A joint initiative of the IMISCOE Standing Committee Reflexivities in Migration Studies and the nccr – on the move
Research about migration has historically been shaped and dominated by a Western, state- and immigration-centred perspective. An early challenge of this perspective was Wimmer’s and Glick Schiller’s article ‘Methodological Nationalism and Beyond: Nation-State Building, Migration and the Social Science’, published twenty years ago in 2002. The diverse debates address not only methodological nationalism but also other problematic features (e.g. the ‘ethnic lens’) that frame mobile humans as problematic and migration as exceptional.

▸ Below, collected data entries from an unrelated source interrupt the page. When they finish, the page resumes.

-- ==== Sys2Proof/Machine/DayEnd.lean ====
section
/-! DEFINITION. The day-end unit (10_end_of_day.md; the settlement of 06; the clearing of the journal of 09): opening
the day, cutoff, completion, packing and the send window. -/

namespace Sys2Proof.Machine

/-! ### Settlement figures (R126, R127) -/

/-- The POST records of a run of records. -/
def postsOf (records : List Record) : List PostBody :=
  records.filterMap (fun r => match r.body with | .post p => some p | _ => none)

/-- The difference D of a currency in a record: that of a PROOF record, 0 in any other (R126). -/
def proofDiff (c : Nat) (r : Record) : Int :=
  match r.body with
  | .proof _ _ _ _ diffs => diffs.getD c 0
  | _ => 0

/-- The sum of a figure over the POST records of one class. -/
def sumOver (posts : List PostBody) (cls : TxClass) (f : PostBody → Int) : Int :=
  ((posts.filter (fun p => p.cls == cls)).map f).sum

/-- C and the residue of a POST record, 0 for one that is no exchange. -/
def PostBody.cash (p : PostBody) : Int := ((p.exch.map (fun x => (x.cash : Int))).getD 0)
def PostBody.residue (p : PostBody) : Int := ((p.exch.map (·.residue)).getD 0)
def PostBody.amountInt (p : PostBody) : Int := p.amount

namespace State

/-- The thirteen figures of a currency, from the journal and the drawers (R126); all 0 for an undefined one. -/
def figures (s : State) (c : Nat) : Figures :=
  if (s.tables.currency c).isNone then Figures.zero
  else
    let posts := postsOf s.journal.records
    let own := posts.filter (fun p => p.cur == c)
    let exchanges := if c = 0 then posts else own
    let homeIn := sumOver exchanges .exchangeSell PostBody.cash
    let homeOut := sumOver exchanges .exchangeBuy PostBody.cash
    { opening := (allDrawers.map (fun d => ((rd (s.drawer d).opening c 0 : Nat) : Int))).sum
      deposits := sumOver own .deposit PostBody.amountInt
      withdrawals := sumOver own .withdrawal PostBody.amountInt
      exchangeIn := if c = 0 then homeIn else sumOver own .exchangeBuy PostBody.amountInt
      exchangeOut := if c = 0 then homeOut else sumOver own .exchangeSell PostBody.amountInt
      homeIn := homeIn
      homeOut := homeOut
      residue := sumOver exchanges .exchangeBuy PostBody.residue + sumOver exchanges .exchangeSell PostBody.residue
      deliveries := sumOver own .delivery PostBody.amountInt
      shipments := sumOver own .shipment PostBody.amountInt
      overShort := (s.journal.records.map (proofDiff c)).sum
      closing := (allDrawers.map (fun d => (s.bookValue d c : Int))).sum
      records := (own.length : Int) }

end State

/-! ### Packing (R192) -/

/-- Records taken in seq order into the block that begins at `first` and holds `count` records of `size` bytes so far. -/
def packFrom : List Record → Nat → Nat → Nat → List Block
  | [], first, count, _ => if count = 0 then [] else [{ first := first, count := count }]
  | r :: rest, first, count, size =>
    if count = 0 ∨ (count < 32 ∧ size + r.size ≤ 1000) then packFrom rest first (count + 1) (size + r.size)
    else { first := first, count := count } :: packFrom rest (first + count) 1 r.size

/-- The journal cut into blocks (R192). -/
def pack (records : List Record) : List Block := packFrom records 1 0 0

namespace State

/-! ### The day state -/

/-- The day state becomes x and is reported to every screen (R184). -/
def setDayState (s : State) (x : DayState) : State := (s.withDay { s.day with state := x }).dayReport

/-- The DAY notice of the state as it stands (R189). -/
def dayNotice (s : State) : State := s.offerNotice (.day s.day.state s.day.date)

/-! ### The send window (R193) -/

/-- N, the number of blocks. -/
def blockCount (s : State) : Nat := s.day.blocks.length

/-- The conditions under which block s + 1 is queued (R193). -/
def windowOpen (s : State) : Bool :=
  s.day.state == .sending && decide (s.day.sent < s.blockCount) && decide (s.day.sent - s.day.acked < Config.window)
    && s.hasRoom

/-- The frame of block k (1 and up), built from the journal and the block table (R192). -/
def blockFrame (s : State) (k : Nat) : UpFrame :=
  let b := s.day.blocks.getD (k - 1) { first := 1, count := 0 }
  .block k s.blockCount ((s.journal.records.drop (b.first - 1)).take b.count)

/-- Block s + 1 is queued: s rises, h rises or the block is a resend, and a stopped ack-wait timer is loaded (R193). -/
def queueBlock (s : State) : State :=
  let k := s.day.sent + 1
  let t := s.enqueue (s.blockFrame k)
  let t := if k ≤ s.day.highest then t.countBatchResend else t
  t.withDay { t.day with
    sent := k
    highest := max s.day.highest k
    ackTimer := some (s.day.ackTimer.getD s.tables.params.batchAck) }

/-- As many blocks as the conditions allow, at most `fuel` of them. -/
def queueBlocks : Nat → State → State
  | 0, s => s
  | fuel + 1, s => if s.windowOpen then queueBlocks fuel s.queueBlock else s

/-- The window is tested; since s is at least a, no more than four blocks can be queued in one event (R193). -/
def testWindow (s : State) : State := queueBlocks Config.window s

/-! ### Completion (R190, R191) -/

/-- Every open session ends, in ascending position order, each with a SIGN_OFF record of cause CLOSING (R56). -/
def endSession (s : State) (p : Nat) : State :=
  if (s.session p).state = .signedOff then s
  else (s.setSession p Session.off).append (.signOff p ((s.session p).teller.getD 0) .closing)

def endSessions (s : State) : State := allPositions.foldl endSession s

/-- The release flags of every drawer are cleared (R191). -/
def clearReleases (s : State) : State :=
  allDrawers.foldl
    (fun s d => s.setDrawer d { s.drawer d with releasePending := false, releaseDelivered := false }) s

/-- The SETTLEMENT record: the four currencies' figures and its own seq as the last seq (R126, R191). -/
def settlementBody (s : State) : Body := .settlement ((List.range 4).map s.figures) (s.usedCount + 1)

/-- The journal closes on the SETTLEMENT record just written in t, of the figures of s, and is packed (R179, R191,
R192). -/
def closeJournal (s t : State) : State :=
  let t := t.withJournal { t.journal with closed := true }
  t.withDay { t.day with
    settlement := (List.range 4).map s.figures, lastSeq := s.usedCount + 1, blocks := pack t.journal.records }

/-- The settlement is computed and its record closes the journal (R126, R179, R191). -/
def settle (s : State) : State := s.closeJournal (s.append s.settlementBody)

/-- The day becomes SENDING, the DAY notice is offered and the window opens (R189, R191, R193). -/
def startSending (s : State) : State := ((s.setDayState .sending).dayNotice).testWindow

/-- Completion, its effects in the order of R191. -/
def complete (s : State) : State := s.endSessions.clearReleases.settle.startSending

/-- The test of R190, made in CUTOFF after an event's other effects. -/
def testCompletion (s : State) : State := if s.day.state = .cutoff ∧ s.canComplete = true then s.complete else s

/-! ### Opening, cutoff and reopening (R185, R186, R188) -/

/-- OPEN DAY carries a drawer forward (R125). Its rows are marked before ALERT is re-evaluated (notes/assumptions/9.md). -/
def carryDrawer (s : State) (d : Nat) : State :=
  let x := s.drawer d
  let opening : Vector Nat 4 := #v[s.bookValue d 0, s.bookValue d 1, s.bookValue d 2, s.bookValue d 3]
  let t := s.setDrawer d { x with
    opening := opening, state := .active, recount := 0, openings := 0, postedToday := false, ceiling := false,
    openLong := false, forced := false }
  (if x.state = .active then t else t.drawerStateReport d).alertReport d

def carryDrawers (s : State) : State := allDrawers.foldl carryDrawer s

/-- The journal is cleared and the OPEN record appended at seq 1 (R181). -/
def openJournal (s : State) (date : Text) : State :=
  (s.withJournal { s.journal with records := [], closed := false }).append (.opened date)

/-- OPEN DAY carried out (R185); the hundred ticks of the clock's first second begin here (notes/assumptions/21.md). -/
def openDay (s : State) (date : Text) : State :=
  let t := (s.withDay { s.day with clock := 0, running := true, phase := 0 }).openJournal date
  let t := t.withDay { t.day with
    date := some date, settlement := List.replicate 4 Figures.zero, lastSeq := 0, blocks := [], acked := 0, sent := 0,
    highest := 0, expiries := 0, ackTimer := none }
  (t.carryDrawers.setDayState .opened).dayNotice

/-- A cutoff: the CUTOFF record, the day state, the DAY notice and the test for completion (R186, R187). -/
def takeCutoff (s : State) (pos teller : Option Nat) : State :=
  (((s.append (.cutoff pos teller)).setDayState .cutoff).dayNotice).testCompletion

/-- REOPEN DAY carried out (R188). -/
def takeReopenDay (s : State) : State := ((s.append .reopenDay).setDayState .opened).dayNotice

/-- CLOSE from a screen unit (R187). -/
def takeClose (s : State) (p : Nat) : State :=
  let s := s.copyRole p
  if !s.supervisor p then s.showAt p .role
  else if s.day.state ≠ .opened then s.showAt p .dayClosed
  else s.takeCutoff (some p) (s.session p).teller

/-! ### Acknowledgments (R194 to R198) -/

/-- BATCH_ACK and BATCH_NACK name a queued and unacknowledged block when n is above a and at most h. -/
def outstanding (s : State) (n : Nat) : Bool := decide (s.day.acked < n) && decide (n ≤ s.day.highest)

/-- BATCH_ACK n (R194, R198). -/
def takeAck (s : State) (n : Nat) : State :=
  if (s.day.state = .sending ∨ s.day.state = .held) ∧ s.outstanding n = true then
    let timer := if s.day.state = .sending ∧ n < s.day.highest then some s.tables.params.batchAck else none
    let t := s.withDay { s.day with acked := n, sent := max s.day.sent n, expiries := 0, ackTimer := timer }
    if n = s.blockCount then ((t.withDay { t.day with ackTimer := none }).setDayState .sent).dayNotice
    else t.testWindow
  else s.countBatchAckIgnored

/-- BATCH_NACK n (R195). -/
def takeNack (s : State) (n : Nat) : State :=
  if s.day.state = .sending ∧ s.outstanding n = true then
    (s.withDay { s.day with sent := n - 1 }).testWindow
  else s.countBatchAckIgnored

/-- The ack wait expires (R196). -/
def ackWaitExpires (s : State) : State :=
  if s.day.state = .sending ∧ s.day.ackTimer.isSome = true then
    let e := s.day.expiries + 1
    if e < Config.heldAfter then
      (s.withDay { s.day with
        expiries := e, sent := s.day.acked, ackTimer := some s.tables.params.batchAck }).testWindow
    else
      ((s.withDay { s.day with expiries := e, sent := s.day.acked, ackTimer := none }).setDayState .held).alarm
        .batchHeld 0
  else s

/-- RESUME BATCH carried out (R197). -/
def resumeBatch (s : State) : State :=
  (((s.withDay { s.day with expiries := 0, sent := s.day.acked }).setDayState .sending).dayNotice).testWindow

/-- A tick of the day clock's second: it rises by 1 and stops at 16,777,215 (R174). -/
def clockTick (s : State) : State :=
  if s.day.running = true ∧ s.day.clock < Config.dayClockMax then s.withDay { s.day with clock := s.day.clock + 1 }
  else s

end State

end Sys2Proof.Machine
end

A growing number of scholars furthermore criticize the geopolitics of knowledge production in Migration Studies, for example by examining the researchers’ positionalities or exposing the colourblindness or postcoloniality of migration research in Europe. In order not to reproduce essentialist views and hegemonic power relations, reflexive migration researchers have proposed participatory methods. Contributions to this series may address the development of the field at large, zoom in on specific conceptual debates or methodological approaches, or reflect on individual experiences. Blog posts could also examine the impact of reflexive migration studies on certain disciplines or discuss the operationalization of the rather theoretical ‘reflexive’ considerations in qualitative or quantitative research. Equally welcome are contributions challenging certain assumptions widely shared in ‘critical’ / ‘reflexive’ approaches to migration and mobility, or that raise hitherto little considered issues.
The deadline for submissions is 27 February 2022.